Stored data:
--------

/-- The outer-product engine of a core. -/
structure Ope where
  cyc : Nat                      -- engine cycle count
  st : Stream
  main : List Win                -- cell (i, j) at 256 i + j
  shadow : List Win
  gut0 : List Wide
  gut1 : List Wide
  tile : Option Tile
  run : Option Run
  closed : List Drain            -- wait for their copy cycles, oldest first
  flights : List Flight          -- issues of the last 512 engine cycles, oldest first
  waited : Waited                -- of a DRAIN or a CELLWISE that has not started
  drain : Option Drain           -- in the shadow set
  fin : List Drain               -- released, its last rows on their way to tile memory
  cw : Option QEnt               -- a CELLWISE that has not started
  cwRun : Option Cpl             -- a CELLWISE that has started
  susp : Option Save
  saving : Option Save
  resume : Option Save
  replay : Option Save           -- restored, replay not begun
  sigs : List PSig
  cpls : List Cpl
  nextId : Nat
  out : List Nat                 -- identifiers of instructions whose records are not yet written
  seq : BitVec 32
  nextAt : Nat                   -- engine cycle from which the shape's pattern allows the next step
  lastIssue : Nat
  lastShape : Option Nat
  lastSpill : Option Nat
  gens : List Gen                -- drain-path generators
  hist : List (Nat × Flight)     -- issue history of a frozen or restored array, oldest first
  parked : Tbl Parked            -- by save line, what the save area does not hold (log 14)
  late : Nat                     -- core cycles of the running code-2 wait
  lateRaised : Bool
  deriving DecidableEq, Repr

/-- What an operation in flight in the vector engine will do at its cycle (R103, R105, R106, R114, R118). -/
inductive VAct where
  | v (r : Nat) (mask : List Bool) (bits : BitVec 32) (vals : List (BitVec 32)) (flags : Nat)
  | w (r : Nat) (mask : List Bool) (vals : List Wide) (flags : Nat)
  | p (r : Nat) (mask : List Bool) (vals : List Bool)
  | a (r : Nat) (val : BitVec 32)
  | rput (drain : Bool) (q : Nat) (mask : List Bool) (vals : List (BitVec 32))
  | seed (drain : Bool) (gens : List Gen)
  | store (line : Nat) (bytes : List (Option Byte)) (derr : Bool)
  | loadRead (id off len : Nat) (derr : Bool)
  | loadV (id r : Nat) (mask : List Bool)
  | loadB (id r : Nat) (mask : List Bool)
  | loadW (id r : Nat) (mask : List Bool)
  | tblRead (id line part : Nat)
  | tblEffect (id slot : Nat)
  deriving DecidableEq, Repr

/-- An operation in flight: the engine cycle of its effect, its order of issue, its bundle and slot. -/
structure Pend where
  due : Nat
  seq : Nat
  pc : Nat
  slot : Nat
  act : VAct
  deriving DecidableEq, Repr

/-- The vector engine of a core (R101). -/
structure Ve where
  cyc : Nat
  seq : Nat
  st : Stream
  v : Tbl (List (BitVec 32))
  w : Tbl (List Wide)
  p : Tbl (List Bool)
  a : Tbl (BitVec 32)
  gens : List Gen
  slots : Tbl (List Byte)
  pend : List Pend               -- in the order they take effect
  data : Tbl (List Byte)         -- bytes read by loads in flight
  dead : List Nat                -- loads in flight that will write nothing
  wld : Nat                      -- bundles for which a WLD still occupies the LOAD path
  wst : Nat
  stored : Nat                   -- the cycle after that of the last store written (R108)
  guard : Bool                   -- guard mode of this run
  halted : Bool                  -- stopped by the halt bit
  sliced : Bool                  -- held by time-slicing
  late : Nat
  lateRaised : Bool
  deriving DecidableEq, Repr

/-- A transfer in flight: its place in its descriptor, the index entry it serves, its writes, its epoch, and whether its
source is a host read still outstanding (R134, R274). -/
structure Xfer where
  i : Nat
  j : Nat
  row : Nat
  p : Nat                        -- pieces of a PANEL's lane and step read before it
  writes : List (Nat × List Byte)
  epoch : Nat
  host : Bool
  d : Nat                        -- its descriptor
  deriving DecidableEq, Repr

/-- A started descriptor: its ring index, its 512 bits, the position of its next transfer, the index entry read for it, and
its transfers in flight. -/
structure MDesc where
  idx : Nat
  d : Nat
  i : Nat
  j : Nat
  p : Nat                        -- pieces of a PANEL's lane and step read so far, and their bytes
  got : List Byte
  row : Option Nat               -- index entry of a GATHER or SCATTER, as read
  fly : List Xfer
  maxes : Tbl Int                -- MX: largest ceiling by lane * 4096 + block, before the scale
  scales : Tbl Nat               -- MX: the scale bytes by the same key
  summ : Tbl Int                 -- largest ceiling by sub-array, not MX
  badEntry : Option Nat          -- entry whose index is out of range
  held : List (Nat × Nat)        -- the window slots, by die, whose poisoned pages it waits for
  deriving DecidableEq, Repr

/-- A move queue (R131 to R136). -/
structure MQueue where
  fetched : List (Nat × Nat)     -- ring index and 512 bits
  bad : List Nat                 -- fetched entries whose read found an uncorrectable error
  started : List MDesc
  old : List Xfer                -- transfers of stopped or cancelled descriptors still outstanding
  cut : Nat                      -- transfers cut off by the running cancel
  cancelTail : Nat
  undone : Nat                   -- entries the running cancel left unretired
  held : List (Nat × Nat)        -- the same for the next descriptor to start
  deriving DecidableEq, Repr

/-- The scalar processor of a core (R172 to R175). -/
structure Scalar where
  x : Tbl (BitVec 32)
  pc : BitVec 32
  mie : Bool
  mpie : Bool
  meie : Bool
  mtvec : BitVec 32
  mepc : BitVec 32
  mcause : BitVec 32
  mtval : BitVec 32
  mscratch : BitVec 32
  cycleOff : BitVec 64
  instret : BitVec 64
  toksel : BitVec 32
  qsel : BitVec 32
  imem : List Host.Cell
  dmem : List Host.Cell
  held : Bool
  waiting : Bool                 -- in WFI
  deriving DecidableEq, Repr
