-- ==== Sys2Proof/Machine/Fabric.lean ====
section
/-! DEFINITION. The Bilpo ports and the messages they carry (R241 to R267). -/

namespace Sys2Proof

/-! A flit received (R244, R245). -/

/-- The symbols in error of a codeword. -/
def CodeRead.count (c : CodeRead) : Nat := (c.wrong.map (·.toNat)).sum
/-- A codeword that cannot be corrected. -/
def CodeRead.bad (c : CodeRead) : Bool := !Sys2Proof.Machine.codewordOk c.count
/-- A flit with a bit in a codeword that cannot be corrected. -/
def Flit.uncorrectable (f : Flit) : Bool := f.codes.any CodeRead.bad
/-- A flit whose last 8 bytes are not the CRC of the others. -/
def Flit.crcFail (f : Flit) : Bool := f.bytes.drop 520 != Sys2Proof.Machine.crc64 (f.bytes.take 520)
/-- The fields of its header. -/
def Flit.word (f : Flit) : Nat := leNat (f.bytes.take 8)
def Flit.type (f : Flit) : Nat := bitsOf f.word 0 4
def Flit.cls (f : Flit) : Nat := bitsOf f.word 4 2
def Flit.sub (f : Flit) : Bool := f.word.testBit 6
def Flit.seq (f : Flit) : Nat := bitsOf f.word 8 12
def Flit.ack (f : Flit) : Nat := bitsOf f.word 20 12
def Flit.dest (f : Flit) : Nat := bitsOf f.word 32 16
def Flit.src (f : Flit) : Nat := bitsOf f.word 48 16
def Flit.payload (f : Flit) : List Byte := (f.bytes.drop 8).take 512

end Sys2Proof

namespace Sys2Proof.Machine

/-! Ports, their states and their lanes (R250). -/

def State.port (s : State) (p : Nat) : Port := tget .reset s.fab.ports p
def State.setPort (s : State) (p : Nat) (x : Port) : State := { s with fab := { s.fab with ports := tput p x s.fab.ports } }

/-- The state of a port: 0 DOWN, 1 DETECT, 2 EQUALIZE, 3 ALIGN, 4 IDENTIFY, 5 ACTIVE, 6 DEGRADING, 7 FENCED, 8 HELD. -/
def State.lnk (s : State) (p : Nat) : Nat := s.fld (reg0 .LNK_STATUS p) F.LNK_STATUS_state
def State.lnkF (s : State) (p : Nat) (f : Fld) (x : Nat) : State := s.setF (reg0 .LNK_STATUS p) f x

/-- The lanes that a mask names. -/
def lanesOf (m : Nat) : List Nat := (upTo 0 8).filter (fun l => m.testBit l)

/-- The active lanes of both directions (R267). -/
def State.setLanes (s : State) (p rx tx : Nat) : State :=
  let s := (s.lnkF p F.LNK_STATUS_rx_lanes rx).lnkF p F.LNK_STATUS_tx_lanes tx
  (upTo 0 8).foldl (fun s l =>
    (s.setF (reg1 .LNK_LANE p l) F.LNK_LANE_rx_active (rx.testBit l).toNat).setF (reg1 .LNK_LANE p l) F.LNK_LANE_tx_active
      (tx.testBit l).toNat) s

def State.rxLanes (s : State) (p : Nat) : Nat := s.fld (reg0 .LNK_STATUS p) F.LNK_STATUS_rx_lanes
def State.txLanes (s : State) (p : Nat) : Nat := s.fld (reg0 .LNK_STATUS p) F.LNK_STATUS_tx_lanes

/-- A port enters a state that is reported: LINK_STATE, and source 576 + 2(p - 5) for ACTIVE, DEGRADING and FENCED
(R298, R365). -/
def State.setLink (s : State) (p st cause : Nat) : State :=
  let s := (s.lnkF p F.LNK_STATUS_state st).lnkF p F.LNK_STATUS_cause cause
  let s := if st = 5 ∨ st = 6 ∨ st = 7 then s.edge (576 + 2 * (p - 5)) else s
  s.event (106 + p) 0x0401 [(p, 1), (st, 1), (cause, 1), (s.rxLanes p, 1), (s.txLanes p, 1)]

/-- A port sends and receives flits: ACTIVE or DEGRADING, its island running, no fence pattern sent. -/
def State.portLive (s : State) (p : Nat) : Bool :=
  (s.lnk p == 5 || s.lnk p == 6) && !(s.port p).fencing && !s.clk.stopped.contains (106 + p)

/-- The credits a port holds for a channel (R260). -/
def creditFld (sub : Nat) : Fld := if sub = 0 then F.LNK_CREDIT_credits_0 else F.LNK_CREDIT_credits_1
def State.credit (s : State) (p cls sub : Nat) : Nat := s.fld (reg1 .LNK_CREDIT p cls) (creditFld sub)
def State.setCredit (s : State) (p cls sub x : Nat) : State := s.setF (reg1 .LNK_CREDIT p cls) (creditFld sub) x

/-- The receive buffers of R259, in flits. -/
def bufFlits (cls : Nat) : Nat := if cls = 0 then 64 else if cls = 1 then 1024 else 512

/-- Training starts from DOWN, HELD or FENCED (R250, R267). -/
def State.lnkTrain (s : State) (p : Nat) : State :=
  if s.lnk p = 0 ∨ s.lnk p = 7 ∨ s.lnk p = 8 then
    ((((s.setPort p .reset).lnkF p F.LNK_STATUS_state 1).lnkF p F.LNK_STATUS_cause 0).lnkF p F.LNK_STATUS_proto 0).setLanes p 0 0
  else s
def execLnkTrain (p : BilpoPort) (s : State) : Host.Outcome State Fault Refusal := .next (s.runsOn (111 + p) (s.lnkTrain (p + 5)))

def execDetectActivity (p : BilpoPort) (lanes : BitVec 8) (s : State) : Host.Outcome State Fault Refusal :=
  .next (s.runsOn (111 + p) (if s.lnk (p + 5) = 1 ∧ 7 ≤ (lanesOf lanes.toNat).length then s.lnkF (p + 5) F.LNK_STATUS_state 2 else s))

/-- The lanes that an equalisation admits, from each lane's symbol errors and symbols measured: a ratio of at most 10⁻⁴ (R242). -/
def admittedLanes (errors : List (BitVec 32 × BitVec 32)) : Nat :=
  ((mapFrom 0 (fun l (e : BitVec 32 × BitVec 32) =>
    if 0 < e.2.toNat ∧ e.1.toNat * 10000 ≤ e.2.toNat then 2 ^ l else 0) (errors.take 8)).sum)

/-- EQUALIZE_COMPLETE: each receive lane's error ratio measured, the lanes that the far end admits, less those that lane_mask excludes
(R242, R250), and the signal-to-noise ratios measured (log 10). -/
def execEqualizeComplete (p : BilpoPort) (errors : List (BitVec 32 × BitVec 32)) (farAdmitted : BitVec 8) (s : State) :
    Host.Outcome State Fault Refusal :=
  .next (s.runsOn (111 + p) (
    let p := p.val + 5
    let mask := s.fld (reg0 .LNK_CTRL p) F.LNK_CTRL_lane_mask
    let rx := admittedLanes errors &&& mask
    let tx := farAdmitted.toNat &&& mask
    if s.lnk p ≠ 2 then s
    else if (lanesOf rx).length < 7 ∨ (lanesOf tx).length < 7 then s.setLink p 0 0x01
    else
      let s := (upTo 0 8).foldl (fun (s : State) l => s.free.1.setF (reg1 .LNK_LANE p l) F.LNK_LANE_rx_snr s.free.2.toNat) s
      (s.setLanes p rx tx).lnkF p F.LNK_STATUS_state 3))

/-- ALIGN_COMPLETE: groups are found, the round trip is measured (R246, R249, R250). -/
def execAlignComplete (p : BilpoPort) (s : State) : Host.Outcome State Fault Refusal :=
  .next (s.runsOn (111 + p) (
    let p := p.val + 5
    if s.lnk p ≠ 3 then s else
    let f := s.free
    (f.1.setPort p { f.1.port p with aligned := true, missing := 0, rtt := f.2.toNat % 2048 }).lnkF p F.LNK_STATUS_state 4))

/-! Capability exchange (R250, R265). -/

/-- The first failed check of a capability flit: its cause, 0 for none. -/
def State.capCheck (s : State) (p : Nat) (c : Cap) : Nat :=
  let own := s.rd (reg0 .LNK_CAP p)
  if c.id.toNat = s.fab.id ∧ s.fab.id ≠ 0xFFFF then 0x03
  else if c.pairing ≠ decide (p = 11) then 0x02
  else if c.protoMax.toNat < fget own F.LNK_CAP_proto_min ∨ fget own F.LNK_CAP_proto_max < c.protoMin.toNat then 0x04
  else if p = 11 ∧ s.fld (reg0 .LNK_CTRL p) F.LNK_CTRL_pair_override = 0 ∧
    (c.feed.toNat = fget own F.LNK_CAP_feed_id ∨ c.feed = 0xFFFF ∨ fget own F.LNK_CAP_feed_id = 0xFFFF) then 0x05
  else 0

/-- What the peer advertised (R266, R267). -/
def State.capRecord (s : State) (p : Nat) (c : Cap) : State :=
  let v := fset (fset (fset (fset 0 F.LNK_CAP_proto_min c.protoMin.toNat) F.LNK_CAP_proto_max c.protoMax.toNat)
    F.LNK_CAP_level_mask c.levelMask.toNat) F.LNK_CAP_feed_id c.feed.toNat
  let s := ((s.wr (reg0 .LNK_PEER_CAP p) v).lnkF p F.LNK_STATUS_peer_id c.id.toNat).lnkF p F.LNK_STATUS_peer_port c.port.toNat
  s.setPort p { s.port p with
    peerEpoch := c.epoch.toNat, peerLevels := some (c.levelNow.toNat, c.levelNext.toNat, c.switchStep.toNat) }

/-- The highest protocol version inside both ranges (R265). -/
def State.lnkProto (s : State) (p : Nat) : Nat :=
  min (s.fld (reg0 .LNK_CAP p) F.LNK_CAP_proto_max) (s.fld (reg0 .LNK_PEER_CAP p) F.LNK_CAP_proto_max)

/-- A port becomes ACTIVE with the credits of its buffers (R260). -/
def State.lnkActivate (s : State) (p : Nat) : State :=
  let s := s.lnkF p F.LNK_STATUS_proto (s.lnkProto p)
  let s := (upTo 0 3).foldl (fun s c => (s.setCredit p c 0 (bufFlits c)).setCredit p c 1 (bufFlits c)) s
  ((s.setF (reg0 .LNK_HB p) F.LNK_HB_missed 0).setPort p { s.port p with failed := none, farFailed := 0 }).setLink p 5 0

/-- The cause that both ends report: of the checks that failed at either end, the first in the order of the list (R250). -/
def firstCause (own far : Nat) : Nat := ([3, 2, 4, 5].find? (fun c => decide (c = own) || decide (c = far))).getD 0

/-- A capability flit received in IDENTIFY or HELD, with the cause that the far end's check gives, 0 where it accepts (R250). -/
def State.capExchange (s : State) (p : Nat) (c : Cap) (far : Nat) : State :=
  if s.lnk p ≠ 4 ∧ s.lnk p ≠ 8 then s else
  let own := s.capCheck p c
  let k := firstCause own far
  let s := s.capRecord p c
  if k = 0 then s.lnkActivate p
  else
    let s := s.setPort p { s.port p with failed := if own = 0 then none else some own, farFailed := firstCause 0 far }
    if s.lnk p = 8 ∧ k = 5 then s else s.setLink p (if k = 5 then 8 else 0) k
def execCapabilityExchange (p : BilpoPort) (cap : Cap) (far : BitVec 8) (s : State) : Host.Outcome State Fault Refusal :=
  .next (s.runsOn (111 + p) (s.capExchange (p + 5) cap far.toNat))

/-- pair_override set at an end whose check of the feed failed: this end accepts, and the held port becomes ACTIVE once the far end
accepts as well (R250). -/
def State.lnkOverride (s : State) (p : Nat) : State :=
  if s.lnk p = 8 ∧ (s.port p).failed = some 5 ∧ s.fld (reg0 .LNK_CTRL p) F.LNK_CTRL_pair_override = 1 then
    if (s.port p).farFailed = 0 then s.lnkActivate p else s.setPort p { s.port p with failed := none }
  else s

/-- TRAINING_TIMEOUT: the limits of EQUALIZE, ALIGN and IDENTIFY; the cause of an IDENTIFY that met no failed check is not
stated (log 10). -/
def execTrainingTimeout (p : BilpoPort) (s : State) : Host.Outcome State Fault Refusal :=
  .next (s.runsOn (111 + p) (
    let p := p.val + 5
    match s.lnk p with
    | 2 => s.setLink p 0 0x01
    | 3 => s.setLink p 0 0x08
    | 4 => s.free.1.setLink p 0 (s.free.2.toNat % 256)
    | _ => s))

--------

Task to carry out:
Check every line of the entries above for the word "FENCED" and report how many lines contain it, giving the number only.

Finished exercise:
3